[Dataset entries]
-- Opening Marker --

-- ==== Sys2Proof/Tests/Slice0.lean ====
section
/-!
SUPPORT. Sys2Proof/Tests/Slice0.lean: the refused forms, decoding of words written out from the encodings of R55, R60, R61 and R352, single steps with
results computed by hand from the rules, and, for each statement with hypotheses, states and operands that meet them.
-/
namespace Sys2Proof.Tests
open Sys2Proof Sys2Proof.Machine Sys2Proof.Claims
set_option maxRecDepth 20000

/-! ### Ill-formed terms, one for each check of Sys2Proof/WellFormed.lean (R64, R86, R111, R117, R133 to R136, R144, R226, R386) -/

theorem test_wf_wrsp : (Instr.wrsp .always .task (.reg 1)).wf = false := by decide
theorem test_wf_loop : (Instr.loop .always 0 (.reg 1)).wf = false := by decide
theorem test_wf_xfence : (Instr.xfence .always 0 1).wf = false ∧ (Instr.xfence .always 1 0).wf = false := by decide
theorem test_wf_vlrec : (Instr.vlrec .always true 0 1 2).wf = false ∧ (Instr.vlrec .always true 0 2 1).wf = false := by decide
theorem test_wf_vred : (Instr.vred .always 0 .zero .f32 .sumS).wf = false ∧ (Instr.vred .always 0 .zero .i32 .sumS).wf = true := by decide
theorem test_wf_vpack : (Instr.vpack .always 0 .zero .f64 .sx3).wf = false ∧ (Instr.vpack .always 0 .zero .i32 .q).wf = true := by decide
theorem test_wf_vunpack : (Instr.vunpack .always 0 .zero .f32 .q).wf = false ∧ (Instr.vunpack .always 0 .zero .bf16 .sx8).wf = true := by decide
theorem test_wf_vsincos : (Instr.vsincos .always false 31 .zero).wf = false := by decide
theorem test_wf_mma : (Instr.mma .always .bf16 0 0 (.reg 1) true false).wf = false ∧ (Instr.mma .always .q4 0 0 (.reg 1) true false).wf = true := by decide
theorem test_wf_mmaH : (Instr.mmaH .always .f64 0 0 (.reg 1) true false).wf = false := by decide
theorem test_wf_sdscan : (Instr.sdscan .always 0 0 63 false).wf = false := by decide
theorem test_wf_sdgen : (Instr.sdgen .always 0 1 (.reg 1) false).wf = false := by decide
theorem test_wf_ewrBlk : (Instr.ewrBlk .always .copy 0 0 (.reg 1)).wf = false := by decide
theorem test_wf_mcred : (Instr.mcred .always 0 1 (.reg 1)).wf = false ∧ (Instr.mcred .always 0 0 (.reg 1)).wf = false := by decide
/-- An ill-formed word is refused: `wrsp %task` (R86), pred 25 (R63), a reserved shape (R66), register field 24 of a predicate (R64). -/
theorem test_refuse_words : (decodeWord .a (0x53 * 2 ^ 25 + 2 * 2 ^ 13)).toOption = none ∧ (decodeWord .a (25 * 2 ^ 20)).toOption = none ∧
    (decodeWord .a (7 * 2 + 1)).toOption = none ∧ (decodeWord .a (0x40 * 2 ^ 25 + 24 * 2 ^ 13)).toOption = none := by decide

/-! ### Words -/

theorem test_word_add : decodeWord .a 0x0000A301 = .ok (.add .always 5 6 (.lit ⟨0, .i32⟩)) := rfl
theorem test_word_branch : decodeWord .b 0xC0000004 = .ok (.br .always 2) := rfl
theorem test_word_ldn32 : decodeWord .l 0x0A00E291 = .ok (.ldN32 .always 7 5 (.lit ⟨1, .i32⟩)) := rfl
theorem test_word_release : decodeWord .k 0x5C00848A = .ok (.stxRel64 .always 4 9 .grp) := rfl
theorem test_word_xfence : decodeWord .k 0x92008080 = .ok (.xfence .always 4 1) := rfl
theorem test_word_vadd : decodeWord .v 0x02302106 = .ok (.vadd (.on 2 false) .f32 1 (.reg 2) (.src (.reg 3))) := rfl
theorem test_word_vrcp : decodeWord .x 0xC0002100 = .ok (.vrcp .always false 1 (.reg 2)) ∧ decodeWord .v 0xC0002100 = .error .illegalOp := ⟨rfl, rfl⟩
theorem test_word_mmasd : decodeWord .m 0x800000C1 = .ok (.mmaSd .always false 0 0 (.reg 12) true) := rfl
theorem test_word_erd : decodeWord .e 0x0A00AF80 = .ok (.erd .always 5 .xft 15 false) ∧ decodeWord .e 0x0A00AF82 = .ok (.erd .always 5 .xft 15 true) := ⟨rfl, rfl⟩
theorem test_word_streams : decodeWord .e 0xAA000201 = .ok (.rsave .always 4 (.lit ⟨0, .i32⟩)) ∧
    decodeWord .e 0xAC000201 = .ok (.rload .always 4 (.lit ⟨0, .i32⟩)) := ⟨rfl, rfl⟩
theorem test_word_barriers : decodeWord .e 0x6A000005 = .ok (.sbset .always (.lit ⟨0, .w64⟩)) ∧
    decodeWord .e 0x6E000001 = .ok (.dbar .always (.lit ⟨0, .i32⟩)) := ⟨rfl, rfl⟩
theorem test_word_channels : decodeWord .e 0xA0002181 = .ok (.chsend .always (.vector (.reg 3)) (.lit ⟨0, .i32⟩)) ∧
    decodeWord .e 0xA2006081 = .ok (.chrecv .always (.vector 3) (.lit ⟨0, .i32⟩)) := ⟨rfl, rfl⟩
theorem test_word_mcst : decodeWord .e 0xB0008500 = .ok (.mcst .always (.reg 4) 10 (.reg 0)) := rfl
theorem test_word_qfetch : decodeWord .front 0x0005050B = .ok (.qfetch 10 10) := rfl
/-- A crown: marker, slot A, one brim word, safe (R56). -/
theorem test_crown : decodeCrown 0xF8098000 = .ok ⟨1, 1, true⟩ ∧ decodeCrown 0xF8090001 = .error .badCrown ∧ (⟨1, 1, true⟩ : Crown).len = 3 := ⟨rfl, rfl, rfl⟩
theorem test_table_word : decodeTableWord 32 0x0000A301 = some (.add .always 5 6 (.lit ⟨0, .i32⟩)) := by decide

/-! ### States -/

/-- Reset with a change of core 0, whose context 0 issues. -/
def onCore (f : Core → Core) : State := State.reset.mapCore 0 f
def onCtx (f : Ctx → Ctx) : State := State.reset.mapCtx 0 0 f
def onDie (f : Die → Die) : State := State.reset.mapDie 0 f
/-- Scalars 1 and 2 hold values, predicate 23 is set in bit 0. -/
def regs (a b : Word) : State := onCtx fun k => { k with s := (k.s.set 1 a).set 2 b, p := k.p.set 23 1 }
/-- Words of 8 bytes at addresses of memory. -/
def withWords (s : State) (l : List (Nat × Nat)) : State := l.foldl (fun t e => { t with mem := Memory.write t.mem e.1 8 e.2 }) s
/-- Page tables at 0x10000 up: page 1 maps HBM, page 2 the scratchpad of core 0, page 3 sealed HBM (R278). -/
def paged (s : State) : State := withWords s [(0, 2 ^ 63 + 0x10000), (0x10000, 2 ^ 63 + 0x20000), (0x20000, 2 ^ 63 + 0x30000),
  (0x30008, 3 * 2 ^ 62 + 0x40000), (0x30010, 3 * 2 ^ 62 + 4 * 2 ^ 59 + 2 * 2 ^ 56 + 0x10000000000), (0x30018, 3 * 2 ^ 62 + 2 ^ 58 + 0x40000)]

-- Closing Marker --

▶ _TASK TO CARRY OUT_: Please return every line of the records that contains the word "Tests".

▶ _RESPONSE BELOW_:
-- ==== Sys2Proof/Tests/Slice0.lean ====
SUPPORT. Sys2Proof/Tests/Slice0.lean: the refused forms, decoding of words written out from the encodings of R55, R60, R61 and R352, single steps with
namespace Sys2Proof.Tests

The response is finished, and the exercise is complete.